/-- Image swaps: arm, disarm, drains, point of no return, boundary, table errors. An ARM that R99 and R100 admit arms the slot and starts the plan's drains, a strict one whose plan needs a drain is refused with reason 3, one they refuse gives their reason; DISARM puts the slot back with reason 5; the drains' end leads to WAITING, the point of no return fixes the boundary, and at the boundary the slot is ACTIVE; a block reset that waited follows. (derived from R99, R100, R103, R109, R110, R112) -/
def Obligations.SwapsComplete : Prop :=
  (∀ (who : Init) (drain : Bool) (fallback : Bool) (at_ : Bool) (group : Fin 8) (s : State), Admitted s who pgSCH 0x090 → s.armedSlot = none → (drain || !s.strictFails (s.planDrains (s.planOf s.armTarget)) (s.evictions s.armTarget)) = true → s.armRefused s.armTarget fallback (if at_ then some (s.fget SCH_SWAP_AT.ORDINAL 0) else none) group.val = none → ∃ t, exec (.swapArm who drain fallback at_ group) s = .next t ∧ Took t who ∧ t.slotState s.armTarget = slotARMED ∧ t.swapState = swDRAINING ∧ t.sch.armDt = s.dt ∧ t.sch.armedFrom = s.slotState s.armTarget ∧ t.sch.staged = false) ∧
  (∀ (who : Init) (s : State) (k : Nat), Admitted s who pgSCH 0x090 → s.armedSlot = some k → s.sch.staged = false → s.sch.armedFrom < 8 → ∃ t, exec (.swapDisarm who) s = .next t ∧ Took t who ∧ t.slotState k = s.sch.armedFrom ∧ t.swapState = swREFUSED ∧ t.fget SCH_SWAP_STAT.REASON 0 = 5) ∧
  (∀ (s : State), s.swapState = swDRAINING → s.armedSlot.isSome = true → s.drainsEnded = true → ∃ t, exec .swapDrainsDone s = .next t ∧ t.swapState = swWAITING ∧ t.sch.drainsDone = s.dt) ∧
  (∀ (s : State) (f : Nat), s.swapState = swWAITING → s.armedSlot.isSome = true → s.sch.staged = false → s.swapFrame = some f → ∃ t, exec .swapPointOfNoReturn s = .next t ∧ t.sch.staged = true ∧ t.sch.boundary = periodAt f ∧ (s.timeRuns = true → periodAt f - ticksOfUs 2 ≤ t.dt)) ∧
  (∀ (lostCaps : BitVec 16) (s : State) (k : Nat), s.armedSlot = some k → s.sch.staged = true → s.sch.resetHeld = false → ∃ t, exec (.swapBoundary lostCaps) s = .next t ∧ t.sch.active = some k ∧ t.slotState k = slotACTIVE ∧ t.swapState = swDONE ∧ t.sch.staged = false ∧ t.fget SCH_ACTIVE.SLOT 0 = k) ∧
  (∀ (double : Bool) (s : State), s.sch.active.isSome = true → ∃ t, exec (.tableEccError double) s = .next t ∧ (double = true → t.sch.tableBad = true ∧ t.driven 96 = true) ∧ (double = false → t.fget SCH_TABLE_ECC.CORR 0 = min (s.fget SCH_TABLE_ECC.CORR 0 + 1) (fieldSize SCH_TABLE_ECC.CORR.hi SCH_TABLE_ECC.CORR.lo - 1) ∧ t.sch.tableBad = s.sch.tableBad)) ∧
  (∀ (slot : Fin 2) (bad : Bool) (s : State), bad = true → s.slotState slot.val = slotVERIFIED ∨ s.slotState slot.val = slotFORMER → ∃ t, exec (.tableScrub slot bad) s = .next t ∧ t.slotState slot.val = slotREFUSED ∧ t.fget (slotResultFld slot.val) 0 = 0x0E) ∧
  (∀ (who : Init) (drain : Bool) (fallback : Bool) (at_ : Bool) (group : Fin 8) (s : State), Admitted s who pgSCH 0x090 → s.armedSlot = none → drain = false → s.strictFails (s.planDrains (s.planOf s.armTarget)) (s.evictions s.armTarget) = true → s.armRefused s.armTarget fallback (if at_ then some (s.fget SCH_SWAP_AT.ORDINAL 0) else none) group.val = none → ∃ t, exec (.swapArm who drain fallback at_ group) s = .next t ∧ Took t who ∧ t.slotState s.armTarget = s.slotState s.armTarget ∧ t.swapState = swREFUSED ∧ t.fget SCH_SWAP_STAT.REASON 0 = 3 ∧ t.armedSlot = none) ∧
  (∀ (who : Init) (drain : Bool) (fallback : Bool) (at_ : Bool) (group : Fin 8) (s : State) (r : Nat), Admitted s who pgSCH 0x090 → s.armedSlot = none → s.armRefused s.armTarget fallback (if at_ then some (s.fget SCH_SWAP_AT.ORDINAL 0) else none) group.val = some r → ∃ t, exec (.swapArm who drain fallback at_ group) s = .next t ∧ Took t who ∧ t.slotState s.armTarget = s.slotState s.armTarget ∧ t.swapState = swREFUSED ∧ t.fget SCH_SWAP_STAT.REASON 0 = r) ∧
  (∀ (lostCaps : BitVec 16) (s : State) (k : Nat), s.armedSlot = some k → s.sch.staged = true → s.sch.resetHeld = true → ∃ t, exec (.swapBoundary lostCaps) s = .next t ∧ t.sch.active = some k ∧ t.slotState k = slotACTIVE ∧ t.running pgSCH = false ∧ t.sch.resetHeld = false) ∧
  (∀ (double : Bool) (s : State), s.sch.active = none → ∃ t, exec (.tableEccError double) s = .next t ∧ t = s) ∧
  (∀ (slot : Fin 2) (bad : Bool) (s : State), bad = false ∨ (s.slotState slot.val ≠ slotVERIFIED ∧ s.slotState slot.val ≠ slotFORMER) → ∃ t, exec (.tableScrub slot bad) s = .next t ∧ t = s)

━━━━━━━━

* [THE TASK]: Reproduce every entry exactly, with nothing added or dropped.

* [SOLUTION FOR THIS EXERCISE]:
/-- Image swaps: arm, disarm, drains, point of no return, boundary, table errors. An ARM that R99 and R100 admit arms the slot and starts the plan's drains, a strict one whose plan needs a drain is refused with reason 3, one they refuse gives their reason; DISARM puts the slot back with reason 5; the drains' end leads to WAITING, the point of no return fixes the boundary, and at the boundary the slot is ACTIVE; a block reset that waited follows. (derived from R99, R100, R103, R109, R110, R112) -/
def Obligations.SwapsComplete : Prop :=
  (∀ (who : Init) (drain : Bool) (fallback : Bool) (at_ : Bool) (group : Fin 8) (s : State), Admitted s who pgSCH 0x090 → s.armedSlot = none → (drain || !s.strictFails (s.planDrains (s.planOf s.armTarget)) (s.evictions s.armTarget)) = true → s.armRefused s.armTarget fallback (if at_ then some (s.fget SCH_SWAP_AT.ORDINAL 0) else none) group.val = none → ∃ t, exec (.swapArm who drain fallback at_ group) s = .next t ∧ Took t who ∧ t.slotState s.armTarget = slotARMED ∧ t.swapState = swDRAINING ∧ t.sch.armDt = s.dt ∧ t.sch.armedFrom = s.slotState s.armTarget ∧ t.sch.staged = false) ∧
  (∀ (who : Init) (s : State) (k : Nat), Admitted s who pgSCH 0x090 → s.armedSlot = some k → s.sch.staged = false → s.sch.armedFrom < 8 → ∃ t, exec (.swapDisarm who) s = .next t ∧ Took t who ∧ t.slotState k = s.sch.armedFrom ∧ t.swapState = swREFUSED ∧ t.fget SCH_SWAP_STAT.REASON 0 = 5) ∧
  (∀ (s : State), s.swapState = swDRAINING → s.armedSlot.isSome = true → s.drainsEnded = true → ∃ t, exec .swapDrainsDone s = .next t ∧ t.swapState = swWAITING ∧ t.sch.drainsDone = s.dt) ∧
  (∀ (s : State) (f : Nat), s.swapState = swWAITING → s.armedSlot.isSome = true → s.sch.staged = false → s.swapFrame = some f → ∃ t, exec .swapPointOfNoReturn s = .next t ∧ t.sch.staged = true ∧ t.sch.boundary = periodAt f ∧ (s.timeRuns = true → periodAt f - ticksOfUs 2 ≤ t.dt)) ∧
  (∀ (lostCaps : BitVec 16) (s : State) (k : Nat), s.armedSlot = some k → s.sch.staged = true → s.sch.resetHeld = false → ∃ t, exec (.swapBoundary lostCaps) s = .next t ∧ t.sch.active = some k ∧ t.slotState k = slotACTIVE ∧ t.swapState = swDONE ∧ t.sch.staged = false ∧ t.fget SCH_ACTIVE.SLOT 0 = k) ∧
  (∀ (double : Bool) (s : State), s.sch.active.isSome = true → ∃ t, exec (.tableEccError double) s = .next t ∧ (double = true → t.sch.tableBad = true ∧ t.driven 96 = true) ∧ (double = false → t.fget SCH_TABLE_ECC.CORR 0 = min (s.fget SCH_TABLE_ECC.CORR 0 + 1) (fieldSize SCH_TABLE_ECC.CORR.hi SCH_TABLE_ECC.CORR.lo - 1) ∧ t.sch.tableBad = s.sch.tableBad)) ∧
  (∀ (slot : Fin 2) (bad : Bool) (s : State), bad = true → s.slotState slot.val = slotVERIFIED ∨ s.slotState slot.val = slotFORMER → ∃ t, exec (.tableScrub slot bad) s = .next t ∧ t.slotState slot.val = slotREFUSED ∧ t.fget (slotResultFld slot.val) 0 = 0x0E) ∧
  (∀ (who : Init) (drain : Bool) (fallback : Bool) (at_ : Bool) (group : Fin 8) (s : State), Admitted s who pgSCH 0x090 → s.armedSlot = none → drain = false → s.strictFails (s.planDrains (s.planOf s.armTarget)) (s.evictions s.armTarget) = true → s.armRefused s.armTarget fallback (if at_ then some (s.fget SCH_SWAP_AT.ORDINAL 0) else none) group.val = none → ∃ t, exec (.swapArm who drain fallback at_ group) s = .next t ∧ Took t who ∧ t.slotState s.armTarget = s.slotState s.armTarget ∧ t.swapState = swREFUSED ∧ t.fget SCH_SWAP_STAT.REASON 0 = 3 ∧ t.armedSlot = none) ∧
  (∀ (who : Init) (drain : Bool) (fallback : Bool) (at_ : Bool) (group : Fin 8) (s : State) (r : Nat), Admitted s who pgSCH 0x090 → s.armedSlot = none → s.armRefused s.armTarget fallback (if at_ then some (s.fget SCH_SWAP_AT.ORDINAL 0) else none) group.val = some r → ∃ t, exec (.swapArm who drain fallback at_ group) s = .next t ∧ Took t who ∧ t.slotState s.armTarget = s.slotState s.armTarget ∧ t.swapState = swREFUSED ∧ t.fget SCH_SWAP_STAT.REASON 0 = r) ∧
  (∀ (lostCaps : BitVec 16) (s : State) (k : Nat), s.armedSlot = some k → s.sch.staged = true → s.sch.resetHeld = true → ∃ t, exec (.swapBoundary lostCaps) s = .next t ∧ t.sch.active = some k ∧ t.slotState k = slotACTIVE ∧ t.running pgSCH = false ∧ t.sch.resetHeld = false) ∧
  (∀ (double : Bool) (s : State), s.sch.active = none → ∃ t, exec (.tableEccError double) s = .next t ∧ t = s) ∧
  (∀ (slot : Fin 2) (bad : Bool) (s : State), bad = false ∨ (s.slotState slot.val ≠ slotVERIFIED ∧ s.slotState slot.val ≠ slotFORMER) → ∃ t, exec (.tableScrub slot bad) s = .next t ∧ t = s)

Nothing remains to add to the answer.